[Collected data]
※ ※ ※

/-- Three times a count within R87's limit does not wrap. -/
theorem toNat_three_mul {c : Half} (h : c.toNat ≤ 21845) : (3 * c).toNat = 3 * c.toNat := by
  rw [BitVec.toNat_mul]
  exact Nat.mod_eq_of_lt (by show 3 * c.toNat < 65536; omega)

/-- Settles O36: green, red, blue of each record are the three bytes of the RAW source, so the streams are the same. -/
theorem rawDrivesWhatRgbDrives : Obligations.RawDrivesWhatRgbDrives := by
  intro s bytes records c m m' hc hf hp hlimit hrgb hraw hrec
  have hst : s.streamFor (.transmitRaw bytes (3 * c) m) = s.streamFor (.transmitRgb records c m') := by
    refine (streamOf_raw s bytes (3 * c)).trans (.trans ?_ (streamOf_rgb s records c).symm)
    rw [toNat_three_mul hlimit, flatMap_range_mul]
    refine List.flatMap_congr fun k hk => ?_
    obtain ⟨p, h, hg, hr, hb⟩ := hrec k (List.mem_range.mp hk)
    rw [h, show List.range 3 = [0, 1, 2] from rfl]
    simp [hg, hr, hb, wireRaw, wireRgb]
  have hi : Accepts s (.transmitRaw bytes (3 * c) m) := accepts_transmitRaw hc hf hp (by rwa [toNat_three_mul hlimit])
  have hj : Accepts s (.transmitRgb records c m') := accepts_of_le hf hp (popcount_defaultMask hc) hlimit hrgb
  exact ⟨hst, run_driven_of_same_stream hc hj hi hst rfl⟩

/-- A zero-extended nibble has a zero high nibble (R64). -/
theorem highNibble_setWidth : ∀ x : BitVec 4, (x.setWidth 8 : Byte).extractLsb' 4 4 = 0x0#4 := by
  decide

/-- A packed word's wire bytes have zero high nibbles (R64). -/
theorem highNibble_of_mem_wirePack4 {p : PackPos} {e : Option Element} {b : Byte} (h : b ∈ wirePack4 p e) : b.extractLsb' 4 4 = 0x0#4 := by
  unfold wirePack4 at h
  split at h
  · simp only [List.mem_cons, List.not_mem_nil, or_false] at h
    obtain rfl | rfl | rfl := h <;> exact highNibble_setWidth _
  · cases h

/-- A RAW source that holds a list of bytes has it as its stream (R100). -/
theorem streamOf_raw_of_bytes {s : State} {r : Ref} {n : Half} {l : List Byte} (hn : n.toNat = l.length)
    (h : ∀ k, k < l.length → s.readRecord .raw r k = some (.raw (l.getD k 0x00#8))) : s.streamOf .raw r n = l := by
  have hbytes : ∀ k ∈ List.range l.length, wireRaw (s.readRecord .raw r k) = [l.getD k 0x00#8] := fun k hk => by
    rw [h k (List.mem_range.mp hk)]
    rfl
  rw [streamOf_raw, hn, List.flatMap_congr hbytes, ← List.map_eq_flatMap]
  refine List.ext_getElem (by simp) fun k _ hk => ?_
  simp [hk]

/-- Settles O37: the RAW source holds the packed command's stream, so the streams are the same. -/
theorem packedDrivesWhatRawDrives : Obligations.PackedDrivesWhatRawDrives := by
  intro s packed bytes c m m' hc hf hp hlimit hpack hraw hrec
  have hlen : (s.streamFor (.transmit4bpp packed c m)).length = 3 * c.toNat := length_streamOf hpack
  refine ⟨fun b hb => ?_, ?_⟩
  · rw [show s.streamFor (.transmit4bpp packed c m) = _ from streamOf_pack4 s packed c] at hb
    obtain ⟨k, -, hk⟩ := List.mem_flatMap.mp hb
    exact highNibble_of_mem_wirePack4 hk
  · have hi : Accepts s (.transmitRaw bytes (3 * c) m') := accepts_transmitRaw hc hf hp (by rwa [toNat_three_mul hlimit])
    have hj : Accepts s (.transmit4bpp packed c m) := accepts_of_le hf hp (popcount_defaultMask hc) hlimit hpack
    have hst : s.streamFor (.transmitRaw bytes (3 * c) m') = s.streamFor (.transmit4bpp packed c m) :=
      streamOf_raw_of_bytes ((toNat_three_mul hlimit).trans hlen.symm) (hlen ▸ hrec)
    exact run_driven_of_same_stream hc hi hj hst.symm rfl

end Sys2Proof.Machine
end

section
/-! A stall in LATCHING (R113): while it lasts the core is held and only the count of cycles goes on, so what follows is the undisturbed run
some cycles later; the core never reads that count, which is there for the cycle that a fault records (R115). -/
namespace Sys2Proof.Machine

/-! ### Stalled cycles -/

/-- `s` after `d` more clock cycles in which only the count of cycles has changed. -/
def State.delayed (s : State) (d : Nat) : State :=
  { s with clk := s.clk + d }

theorem delayed_delayed (s : State) (m n : Nat) : (s.delayed m).delayed n = s.delayed (n + m) := by
  simp only [State.delayed, Nat.add_assoc, Nat.add_comm n m]

theorem finish_delayed (s : State) (d : Nat) : (s.delayed d).finish = s.finish.delayed d := by
  unfold State.finish
  rw [show (s.delayed d).phase = s.phase from rfl, show (s.delayed d).cfg = s.cfg from rfl,
    show (s.delayed d).latchCnt = s.latchCnt from rfl]
  split <;> rfl

/-- A command runs on the coming cycle, which is not before `TS`: a stall on it is no preemption (R113). -/
structure Holdable (s : State) : Prop where
  fault : s.fault = .none
  cfg : s.cfg.WellFormed
  running : s.finish.busy = true
  latching : s.beforeLatch = false

theorem Holdable.delayed {s : State} (h : Holdable s) (d : Nat) : Holdable (s.delayed d) :=
  ⟨h.fault, h.cfg, by rw [finish_delayed]; exact h.running, h.latching⟩

/-- A machine that is about to show LATCHING can be held by a stall. -/
theorem Holdable.of_nextPhase {s : State} (hf : s.fault = .none) (hc : s.cfg.WellFormed) (hn : s.nextPhase = .latching) : Holdable s where
  fault := hf
  cfg := hc
  running := (nextPhase_ne_idle hf hc).mp (by simp [hn])
  latching := by
    rw [← Bool.not_eq_true, ← nextPhase_sending_iff hf hc, hn]
    nofun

※ ※ ※

* WHAT YOU HAVE TO DO
Search the entries for "wireRaw" and copy out each line that has it.

* RESPONSE TO THE EXERCISE
    simp [hg, hr, hb, wireRaw, wireRgb]
  have hbytes : ∀ k ∈ List.range l.length, wireRaw (s.readRecord .raw r k) = [l.getD k 0x00#8] := fun k hk => by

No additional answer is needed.